How bright the searchlight
of our homecoming: black comet
sprawling past black infinity, black heavens.
Black grenade.
...

Our body antipodes. Brilliant lung and ten
good bones, crochet-neck umbilical, myself the yarn.
She carries her hands her hair around like ghosts,
my nocturne-unfamiliar, coiled interruptus
gooseflesh clouding our display case. Already twice myself
the noose.
No one has shattered that errant tooth, not even you.
The ocean sucks its salt appendage through my empty.
Already I have been a miracle, emerging
Still tending its incestuous wound.
And there goes our little world, set upon its haunches,
fraught with neglect—
Sister, we must eat.
Even the glittering oracle
of the bird-catcher spider offers nothing but the bones of bones.
Your carnivore unheaded what stalks our puncturing
what marks the mouth bewails its spaces, pines
for permission
to flush or anther.

Night prowls dangerous heavy.
Exhume a neon city. Our moon gone fat
With such astounding matter.
This feast parasitic.

Five days I watch its slow work with envy cough up
beak and penumbra. While our one mind hardens its
grief homicidal
till what inverts this lonesome dark I call thrall, luciferous.
Mine only.
...

Sunset. That blood-orange hymn
combusting the year, nautilus chamber

of youth's obscurities, your empty room
for psalms, lost rituals. There find the bittersweetness

of one's unknown body, heliotropic;
Welcome, stranger of myself.

Consider the Jumbie bird clanging its deathshriek
like a gong, shooting through our mapless season,

unnaming the home you're always leaving,
scattering the names we have lost again.

The heart and its bombshell
bespeak the hurricane—

what has drowned, has drowned.
She will not return. The headless sky

unseals and aches for us, mother and sister
caught upon the steel hook of its memory.

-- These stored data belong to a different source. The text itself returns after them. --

-- ==== Sys2Proof/Laws/Mode.lean ====
section
/-! SUPPORT. Sys2Proof/Laws/Mode.lean: the scheduler's parts and bring-up leave SYS_MODE alone, and a transition ends in the mode it names. -/
namespace Sys2Proof.Machine

theorem rd_count32_other (a n b : Nat) (d : Dev) (h : b ≠ a) : (Dev.count32 a n d).rd b = d.rd b := Dev.rd_wr_other _ _ _ _ h
theorem rd_cond_other (k : Nat) (v : Bool) (b : Nat) (d : Dev) (h1 : b ≠ SYS_COND) (h2 : b ≠ SYS_COND_STICKY) :
    (Dev.cond k v d).rd b = d.rd b := by
  unfold Dev.cond
  split
  · rfl
  · dsimp only
    split <;> split <;> simp [Dev.rd_wr_other, h1, h2]

/-- Registers from 0xC0000 on are none of SYS_MODE. -/
theorem mode_wr_far (a v : Nat) (d : Dev) (h : 4 < a) : (Dev.wr a v d).rd SYS_MODE = d.rd SYS_MODE :=
  Dev.rd_wr_other _ _ _ _ (by have : SYS_MODE = 4 := rfl; omega)
theorem mode_set_far (f : Fld) (v : Nat) (d : Dev) (h : 4 < f.a) : (Dev.set f v d).rd SYS_MODE = d.rd SYS_MODE := mode_wr_far _ _ _ h

@[simp] theorem mode_showTask (t : Nat) (d : Dev) : (Dev.showTask t d).rd SYS_MODE = d.rd SYS_MODE := by
  unfold Dev.showTask; dsimp only
  rw [mode_wr_far _ _ _ (by unfold SCH_UNREADY; omega), mode_wr_far _ _ _ (by unfold SCH_TASK_W3; omega), mode_wr_far _ _ _ (by unfold SCH_TASK_W2; omega),
    mode_wr_far _ _ _ (by unfold SCH_TASK_W1; omega), mode_wr_far _ _ _ (by unfold SCH_TASK_W0; omega)]
@[simp] theorem mode_setTask (t : Nat) (x : Task) (d : Dev) : (Dev.setTask t x d).rd SYS_MODE = d.rd SYS_MODE := by
  unfold Dev.setTask; rw [mode_showTask]; rfl
@[simp] theorem mode_showStock (d : Dev) : (Dev.showStock d).rd SYS_MODE = d.rd SYS_MODE := by
  unfold Dev.showStock; dsimp only
  rw [rd_cond_other _ _ _ _ (by decide) (by decide), mode_set_far _ _ _ (by decide), mode_set_far _ _ _ (by decide), mode_set_far _ _ _ (by decide)]
@[simp] theorem mode_showLevel (l : Nat) (d : Dev) : (Dev.showLevel l d).rd SYS_MODE = d.rd SYS_MODE := by
  unfold Dev.showLevel
  rw [mode_set_far _ _ _ (by simp only [SCH_LEVEL.SPILLED, SCH_LEVEL]; omega), mode_set_far _ _ _ (by simp only [SCH_LEVEL.DEPTH, SCH_LEVEL]; omega)]
@[simp] theorem mode_placeTask (t : Nat) (d : Dev) : (Dev.placeTask t d).rd SYS_MODE = d.rd SYS_MODE := by
  unfold Dev.placeTask; dsimp only
  split
  · rw [mode_setTask]; rfl
  · split
    · rw [mode_setTask]; split <;> rfl
    · rw [mode_setTask]; split
      · rfl
      · rw [Dev.rd_post, rd_count32_other _ _ _ _ (by decide)]
@[simp] theorem mode_pushTask (t : Nat) (d : Dev) : (Dev.pushTask t d).rd SYS_MODE = d.rd SYS_MODE := by
  unfold Dev.pushTask
  split
  · rfl
  · rw [mode_showLevel, mode_showStock, mode_placeTask]
@[simp] theorem mode_saveCore (c : Nat) (d : Dev) : (Dev.saveCore c d).rd SYS_MODE = d.rd SYS_MODE := by
  unfold Dev.saveCore; split
  · rfl
  · rw [mode_pushTask]; rfl
@[simp] theorem mode_showSched (d : Dev) : (Dev.showSched d).rd SYS_MODE = d.rd SYS_MODE := by
  unfold Dev.showSched; dsimp only
  rw [mode_set_far _ _ _ (by decide), forN_keep (fun d => d.rd SYS_MODE), mode_showStock, forN_keep (fun d => d.rd SYS_MODE)]
  · intro l d; exact mode_showLevel l d
  · intro c d; split <;>
    rw [mode_set_far _ _ _ (by simp only [SCH_CORE.PRIO, SCH_CORE]; omega), mode_set_far _ _ _ (by simp only [SCH_CORE.TASK, SCH_CORE]; omega)]
@[simp] theorem mode_runCores (m : Nat) (d : Dev) : (Dev.runCores m d).rd SYS_MODE = d.rd SYS_MODE := by
  unfold Dev.runCores; dsimp only
  rw [mode_showSched, mode_set_far _ _ _ (by decide), forN_keep (fun d => d.rd SYS_MODE)]
  intro c d; exact when_keep (fun d => d.rd SYS_MODE) _ _ (fun d => mode_saveCore c d) d
@[simp] theorem mode_runPlls (m : Nat) (d : Dev) : (Dev.runPlls m d).rd SYS_MODE = d.rd SYS_MODE := by
  unfold Dev.runPlls; dsimp only
  rw [mode_set_far _ _ _ (by decide), mode_set_far _ _ _ (by decide)]
@[simp] theorem mode_createFirmware (ts : List FwTask) (d : Dev) : (Dev.createFirmware ts d).rd SYS_MODE = d.rd SYS_MODE := by
  unfold Dev.createFirmware; dsimp only
  change (Dev.forEach ts _ d).rd SYS_MODE = _
  rw [forEach_keep (fun d => d.rd SYS_MODE)]
  intro t d; exact mode_setTask _ _ _

/-! Bring-up of a segment writes its link registers alone. -/
@[simp] theorem mode_count_far (f : Fld) (n : Nat) (d : Dev) (h : 4 < f.a) : (Dev.count f n d).rd SYS_MODE = d.rd SYS_MODE := mode_set_far _ _ _ h
@[simp] theorem mode_setPort (n : Nat) (p : Port) (d : Dev) : (Dev.setPort n p d).rd SYS_MODE = d.rd SYS_MODE := rfl
@[simp] theorem mode_mapCh (n c : Nat) (f : LinkCh → LinkCh) (d : Dev) : (Dev.mapCh n c f d).rd SYS_MODE = d.rd SYS_MODE := rfl
@[simp] theorem mode_sendControl (n c k a : Nat) (x : List Byte) (d : Dev) : (Dev.sendControl n c k a x d).rd SYS_MODE = d.rd SYS_MODE := rfl
theorem linkFld_far (n c : Nat) : 4 < (linkFld n c).a := by
  unfold linkFld; split <;> (simp only [NLS_LINK_STATUS.STATE_A, NLS_LINK_STATUS.STATE_B, NLS_LINK_STATUS]; omega)
theorem linkStatus_far (n : Nat) : 4 < NLS_LINK_STATUS n := by unfold NLS_LINK_STATUS; omega
theorem rateInfo_far (n : Nat) : 4 < NLS_RATE_INFO n := by unfold NLS_RATE_INFO; omega
@[simp] theorem mode_showChannels (d : Dev) : (Dev.showChannels d).rd SYS_MODE = d.rd SYS_MODE := rd_cond_other _ _ _ _ (by decide) (by decide)
@[simp] theorem mode_showHops (n : Nat) (d : Dev) : (Dev.showHops n d).rd SYS_MODE = d.rd SYS_MODE := by
  unfold Dev.showHops; dsimp only
  rw [mode_showChannels, mode_set_far _ _ _ (rateInfo_far n), mode_set_far _ _ _ (rateInfo_far n), mode_set_far _ _ _ (linkStatus_far n),
    mode_set_far _ _ _ (linkStatus_far n), mode_set_far _ _ _ (linkStatus_far n), mode_set_far _ _ _ (linkStatus_far n)]
@[simp] theorem mode_hopDown (n c h st : Nat) (d : Dev) : (Dev.hopDown n c h st d).rd SYS_MODE = d.rd SYS_MODE := by
  unfold Dev.hopDown; dsimp only
  rw [Dev.rd_post, mode_count_far, mode_showHops, mode_setPort]
  split <;> (simp only [NLS_LINK_DROP_CNT.COUNT_A, NLS_LINK_DROP_CNT.COUNT_B, NLS_LINK_DROP_CNT]; omega)
@[simp] theorem mode_retrain (n c r : Nat) (d : Dev) : (Dev.retrain n c r d).rd SYS_MODE = d.rd SYS_MODE := by
  unfold Dev.retrain; dsimp only
  rw [when_keep (fun d => d.rd SYS_MODE) _ _ (fun d => mode_hopDown _ _ _ _ d), mode_set_far _ _ _ (linkFld_far n c), mode_mapCh]
@[simp] theorem mode_orderRate (n r : Nat) (d : Dev) : (Dev.orderRate n r d).rd SYS_MODE = d.rd SYS_MODE := by
  unfold Dev.orderRate; dsimp only
  rw [mode_showHops, mode_setPort, forN_keep (fun d => d.rd SYS_MODE)]
  intro c d; rw [when_keep (fun d => d.rd SYS_MODE) _ _ (fun d => mode_retrain _ _ _ d), mode_sendControl]
@[simp] theorem mode_segmentReady (n r : Nat) (d : Dev) : (Dev.segmentReady n r d).rd SYS_MODE = d.rd SYS_MODE := by
  unfold Dev.segmentReady; dsimp only
  rw [Dev.rd_post, mode_set_far _ _ _ (linkStatus_far n), mode_set_far _ _ _ (linkStatus_far n), mode_setPort]
@[simp] theorem mode_endDiscovery (n : Nat) (d : Dev) : (Dev.endDiscovery n d).rd SYS_MODE = d.rd SYS_MODE := by
  unfold Dev.endDiscovery; dsimp only
  split
  · rw [mode_segmentReady]; split <;>
      rw [mode_set_far _ _ _ (rateInfo_far n)] <;> first
      | rw [mode_set_far _ _ _ (linkStatus_far n), mode_setPort]
      | rw [mode_set_far _ _ _ (rateInfo_far n), mode_set_far _ _ _ (rateInfo_far n), mode_set_far _ _ _ (linkStatus_far n), mode_setPort]
  · rw [mode_orderRate]; split <;>
      rw [mode_set_far _ _ _ (rateInfo_far n)] <;> first
      | rw [mode_set_far _ _ _ (linkStatus_far n), mode_setPort]
      | rw [mode_set_far _ _ _ (rateInfo_far n), mode_set_far _ _ _ (rateInfo_far n), mode_set_far _ _ _ (linkStatus_far n), mode_setPort]
@[simp] theorem mode_bringUpStep (n : Nat) (d : Dev) : (Dev.bringUpStep n d).rd SYS_MODE = d.rd SYS_MODE := by
  unfold Dev.bringUpStep; dsimp only
  split
  · rfl
  · split
    · exact mode_endDiscovery _ _
    · split
      · exact mode_segmentReady _ _ _
      · rfl
@[simp] theorem mode_channelEnable (n c : Nat) (d : Dev) : (Dev.channelEnable n c d).rd SYS_MODE = d.rd SYS_MODE := by
  unfold Dev.channelEnable; dsimp only
  have far : 4 < (if c = 0 then NLS_LINK_CTRL.EN_A n else NLS_LINK_CTRL.EN_B n).a := by
    split <;> (simp only [NLS_LINK_CTRL.EN_A, NLS_LINK_CTRL.EN_B, NLS_LINK_CTRL]; omega)
  generalize (if c = 0 then NLS_LINK_CTRL.EN_A n else NLS_LINK_CTRL.EN_B n) = f at far
  split
  · rw [mode_set_far _ _ _ (linkFld_far n c), mode_mapCh, mode_set_far _ _ _ far]
  · exact mode_set_far _ _ _ far
@[simp] theorem mode_startBringUp (n : Nat) (d : Dev) : (Dev.startBringUp n d).rd SYS_MODE = d.rd SYS_MODE := by
  unfold Dev.startBringUp; dsimp only
  rw [mode_bringUpStep, mode_set_far _ _ _ (linkStatus_far n), mode_setPort, forN_keep (fun d => d.rd SYS_MODE), mode_channelEnable, mode_channelEnable]
  intro c d; rfl
@[simp] theorem mode_bringUpAll (old : Nat) (d : Dev) : (Dev.bringUpAll old d).rd SYS_MODE = d.rd SYS_MODE := by
  unfold Dev.bringUpAll
  split
  · rfl
  · refine foldl_keep (fun d => d.rd SYS_MODE) _ (fun d n => ?_) _ d
    split
    · rfl
    · split
      · exact mode_startBringUp _ _
      · rw [mode_channelEnable, mode_channelEnable]

theorem mode_of_rd (d e : Dev) (h : d.rd SYS_MODE = e.rd SYS_MODE) : d.mode = e.mode := by
  have : SYS_MODE.MODE.a = SYS_MODE := rfl
  simp [Dev.mode, Dev.get, this, h]

/-- A transition ends in the mode it names (R45, R57). -/
theorem enterMode_mode (new cause detail : Nat) (bound : Option Nat) (more : Bool) (d : Dev) (h : new < 16) :
    (Dev.enterMode new cause detail bound more d).mode = new := by
  unfold Dev.enterMode; dsimp only
  have post : ∀ (b : Bool) (x y : Nat) (bs : List Byte) (d : Dev), (Dev.when b (Dev.post x y bs) d).mode = d.mode := by
    intro b x y bs d; exact when_keep Dev.mode b (Dev.post x y bs) (fun d => mode_of_rd _ _ (Dev.rd_post _ _ _ _ _)) d
  rw [post]
  have req : ∀ (b : Bool) (d : Dev),
      (Dev.when b (fun d => Dev.set SYS_MODE.TRANSITION 0 { d with sys := { d.sys with request := none } }) d).mode = d.mode := by
    intro b d; refine when_keep Dev.mode _ _ (fun d => ?_) d
    exact Dev.get_set_other _ _ _ _ (by decide) (by decide)
  rw [req]
  rw [mode_of_rd _ _ ((mode_bringUpAll _ _).trans ((mode_runCores _ _).trans (mode_runPlls _ _)))]
  have far : ∀ (d : Dev), (Dev.count32 SYS_TRANS_COUNT 1 d).mode = d.mode := fun d => mode_of_rd _ _ (rd_count32_other _ _ _ _ (by decide))
  rw [far]
  have tm : ∀ (v : Nat) (d : Dev), (Dev.wr64 SYS_MODE_TIME_LO v d).mode = d.mode := fun v d =>
    mode_of_rd _ _ ((mode_wr_far _ _ _ (by decide)).trans (mode_wr_far _ _ _ (by decide)))
  rw [tm]
  rw [mode_of_rd _ _ ((mode_set_far SYS_MODE_CAUSE.DETAIL _ _ (by decide)).trans (mode_set_far SYS_MODE_CAUSE.CAUSE _ _ (by decide)))]
  unfold Dev.mode
  rw [Dev.get_set_same _ _ _ (by decide)]
  exact Nat.mod_eq_of_lt h

end Sys2Proof.Machine
end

Wet mouth of my future body, we've come to understand
each word, and how sometimes the words

themselves will do. Obeah-man, augured island,
I am called to remember the burning palm

and the broad refuge of the poinciana tree.
Dear Family, how willingly I pushed my feet

into the hot coals of your lamentation.
Jamaica, if I wear your lunacy like a dark skin,

or lock this day away in the voodoo-garden
of our parting, know that I still mimic your wails,

knee-deep in beach, know I am gouging the stars
for any trace of ghost. For the algorithm

of uncertain history. The simple language
of our cannibal sea. If, Grandfather,

your wandering fishermen still recast
their lives down on the disappearing shore,

know I too am scorching there.
Igniting and devouring

each abducted day.
...

After W. E. B. Du Bois


Wild irises purpling my mouth each dawning—
trauma souring the quiet street.
Its whole dark field roots me down and down. The mock-sun a blank obscuring. Fire whips
white-shock of lightning, bright Molotov angel, what ash marks assume a coon cemetery.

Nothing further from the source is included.